Using a New Deep-Sea Camera System to Measure Temporal Variations of the Volume and Heat Flux of Diffuse Hydrothermal Fluids at the ASHES Vent Field

Abstract:

Estimates of the heat and volume flux of diffuse venting at mid-ocean ridge-hosted hydrothermal fields suggest that integrated diffuse fluxes can be up to 10 times the total flux due to focused, high-temperature venting. However, calculated fluxes often have uncertainties on the order of the values themselves. Previous methods to measure heat flux has generally involved either direct point measurements at the site of venting using invasive flow collectors, or indirect methods that measure fluid properties (e.g. temperature) in the effluent plume. To improve our ability to accurately measure time-series of diffuse flow, we developed a new, deep-sea camera and temperature measurement system, the Diffuse Effluent Measurement System (DEMS). The DEMS captures co-registered images and temperatures of diffuse effluent rising between a high-resolution camera and an illuminated, random dot pattern designed for calculating velocities using Diffuse Fluid Velocimetry (DFV; Mittelstaedt et al., 2010).
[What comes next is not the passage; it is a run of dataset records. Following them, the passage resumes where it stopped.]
theorem kept_keyWrite {s0 : State} {s : State} {k v : Nat} (h : Kept s0 s) : KeptE s0 (keyWrite s k v) := by
  unfold keyWrite
  (try dsimp only); repeat' (first
      | with_reducible assumption | intro _ | with_reducible apply kept_wrHost | with_reducible exact KeptE.error
      | with_reducible apply KeptE.ok | split | dsimp only)

theorem kept_mgmtEnrolWrite {s0 : State} {s : State} {key : Option Nat} (h : Kept s0 s) : KeptE s0 (mgmtEnrolWrite s key) := by
  unfold mgmtEnrolWrite
  (try dsimp only); repeat' (first
      | with_reducible assumption | intro _ | with_reducible apply kept_bumpSnap | simp only [kept_upd]
      | with_reducible exact KeptE.error | with_reducible apply KeptE.ok | (with_reducible refine Kept.fst (by assumption) ?_)
      | (with_reducible refine Kept.snd (by assumption) ?_) | (with_reducible refine KeptE.get (by assumption) ?_) | split
      | dsimp only)

theorem kept_mgmtNextWrite {s0 : State} {s : State} {key : Option Nat} (h : Kept s0 s) : KeptE s0 (mgmtNextWrite s key) := by
  unfold mgmtNextWrite
  (try dsimp only); repeat' (first
      | with_reducible assumption | intro _ | with_reducible apply kept_bumpSnap | simp only [kept_upd]
      | with_reducible exact KeptE.error | with_reducible apply KeptE.ok | (with_reducible refine Kept.fst (by assumption) ?_)
      | (with_reducible refine Kept.snd (by assumption) ?_) | (with_reducible refine KeptE.get (by assumption) ?_) | split
      | dsimp only)

theorem kept_stopModules {s0 : State} {s : State} {code : Nat} (h : Kept s0 s) : Kept s0 (stopModules s code) := by
  unfold stopModules
  (try dsimp only); repeat' (first
      | with_reducible assumption | intro _ | with_reducible apply kept_modC | with_reducible apply kept_haltStreams
      | simp only [kept_upd] | with_reducible refine Kept.foldl ?_ ?_ | with_reducible refine Kept.foldlFst ?_ ?_ | split
      | dsimp only)

theorem kept_destroyKeys {s0 : State} {s : State} (h : Kept s0 s) : Kept s0 (destroyKeys s) := by
  unfold destroyKeys
  (try dsimp only); repeat' (first
      | with_reducible assumption | intro _ | with_reducible apply kept_modC | with_reducible apply kept_wr | simp only [kept_upd]
      | with_reducible refine Kept.foldl ?_ ?_ | with_reducible refine Kept.foldlFst ?_ ?_ | split | dsimp only)

theorem kept_destroyIdentity {s0 : State} {s : State} (h : Kept s0 s) : Kept s0 (destroyIdentity s) := by
  unfold destroyIdentity
  (try dsimp only); repeat' (first
      | with_reducible assumption | intro _ | with_reducible apply kept_wr | simp only [kept_upd] | split | dsimp only)

theorem kept_zeroiseNow {s0 : State} {s : State} {decom : Bool} (h : Kept s0 s) : Kept s0 (zeroiseNow s decom) := by
  unfold zeroiseNow
  (try dsimp only); repeat' (first
      | with_reducible assumption | intro _ | with_reducible apply kept_stopModules | with_reducible apply kept_setPower
      | with_reducible apply kept_destroyKeys | with_reducible apply kept_setDie | with_reducible apply kept_destroyIdentity
      | simp only [kept_upd] | with_reducible refine Kept.foldl ?_ ?_ | with_reducible refine Kept.foldlFst ?_ ?_ | split
      | dsimp only)

theorem kept_zeroiseWrite {s0 : State} {s : State} {v : Nat} (h : Kept s0 s) : KeptE s0 (zeroiseWrite s v) := by
  unfold zeroiseWrite
  (try dsimp only); repeat' (first
      | with_reducible assumption | intro _ | with_reducible apply kept_bumpSnap | with_reducible apply kept_zeroiseNow
      | with_reducible exact KeptE.error | with_reducible apply KeptE.ok | split | dsimp only)

theorem kept_decommissionWrite {s0 : State} {s : State} {v : Nat} (h : Kept s0 s) : KeptE s0 (decommissionWrite s v) := by
  unfold decommissionWrite
  (try dsimp only); repeat' (first
      | with_reducible assumption | intro _ | with_reducible apply kept_bumpSnap | with_reducible apply kept_zeroiseNow
      | with_reducible exact KeptE.error | with_reducible apply KeptE.ok | split | dsimp only)

theorem kept_debugWrite {s0 : State} {s : State} {v : Nat} (h : Kept s0 s) : KeptE s0 (debugWrite s v) := by
  unfold debugWrite
  (try dsimp only); repeat' (first
      | with_reducible assumption | intro _ | with_reducible apply kept_destroyKeys | with_reducible apply kept_stopModules
      | with_reducible apply kept_bumpSnap | with_reducible apply kept_scrubStart | simp only [kept_upd]
      | with_reducible exact KeptE.error | with_reducible apply KeptE.ok | split | dsimp only)

theorem kept_tamperClearWrite {s0 : State} {s : State} {v : Nat} (h : Kept s0 s) : KeptE s0 (tamperClearWrite s v) := by
  unfold tamperClearWrite
  (try dsimp only); repeat' (first
      | with_reducible assumption | intro _ | with_reducible apply kept_bumpSnap | with_reducible apply kept_wr
      | with_reducible exact KeptE.error | with_reducible apply KeptE.ok | split | dsimp only)

theorem kept_rollbackWrite {s0 : State} {s : State} {v : Nat} (h : Kept s0 s) : KeptE s0 (rollbackWrite s v) := by
  unfold rollbackWrite
  (try dsimp only); repeat' (first
      | with_reducible assumption | intro _ | with_reducible apply kept_bumpSnap | simp only [kept_upd]
      | with_reducible exact KeptE.error | with_reducible apply KeptE.ok | split | dsimp only)

theorem kept_closeWindow {s0 : State} {s : State} (h : Kept s0 s) : Kept s0 (closeWindow s) := by
  unfold closeWindow
  (try dsimp only); repeat' (first | with_reducible assumption | intro _ | simp only [kept_upd] | split | dsimp only)

theorem kept_execPresNRelease {lowMs : Nat} {held : Bool} {s : State} {v0 : State} (hu : execPresNRelease lowMs held s = .next v0) : Kept s v0 := by
  have h := Kept.refl s
  unfold execPresNRelease at hu
  (repeat' split at hu) <;> first
    | (injection hu with hu; subst hu; (try dsimp only); repeat' (first
        | with_reducible assumption | intro _ | simp only [kept_upd] | split | dsimp only))
    | (cases hu; done)

theorem kept_execOwnerEnRelease {s : State} {v0 : State} (hu : execOwnerEnRelease s = .next v0) : Kept s v0 := by
  have h := Kept.refl s
  unfold execOwnerEnRelease at hu
  (repeat' split at hu) <;> first
    | (injection hu with hu; subst hu; (try dsimp only); repeat' (first
        | with_reducible assumption | intro _ | with_reducible apply kept_closeWindow | simp only [kept_upd] | split | dsimp only))
    | (cases hu; done)

theorem kept_execPresenceWindowExpiry {s : State} {v0 : State} (hu : execPresenceWindowExpiry s = .next v0) : Kept s v0 := by
  have h := Kept.refl s
  unfold execPresenceWindowExpiry at hu
  (repeat' split at hu) <;> first
    | (injection hu with hu; subst hu; (try dsimp only); repeat' (first
        | with_reducible assumption | intro _ | with_reducible apply kept_closeWindow | split | dsimp only))
    | (cases hu; done)

theorem kept_execSealReading {ohms : Option Nat} {s : State} {v0 : State} (hu : execSealReading ohms s = .next v0) : Kept s v0 := by
  have h := Kept.refl s
  unfold execSealReading at hu
  (repeat' split at hu) <;> first
    | (injection hu with hu; subst hu; (try dsimp only); repeat' (first
        | with_reducible assumption | intro _ | with_reducible apply kept_wr | with_reducible apply kept_closeWindow
        | simp only [kept_upd] | (with_reducible refine Kept.fst (by assumption) ?_)
        | (with_reducible refine Kept.snd (by assumption) ?_) | (with_reducible refine KeptE.get (by assumption) ?_) | split
        | dsimp only))
    | (cases hu; done)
DFV is a cross correlation technique that tracks moving index of refraction anomalies (hot parcels of fluid) through time. During the 2014 AT26-17 cruise, the DEMS was deployed with Alvin above a fracture network at the Phoenix Vent within the ASHES vent field (Axial Seamount, 1543 mbsl). The system was designed to collect 24 seconds of imagery at 20 Hz and temperatures at 1 Hz each hour over the period between July 22 and August 2^nd. To assess both diffuse and focused flow at the Phoenix Vent Site, the DEMS was deployed in conjunction with a second camera system, the VentCam, which measures the volume flux of focused vents and collected imagery at overlapping time intervals. Here, we present a basic technical description of the DEMS and the preliminary observations of diffuse heat and volume flux observed at the Phoenix Vent.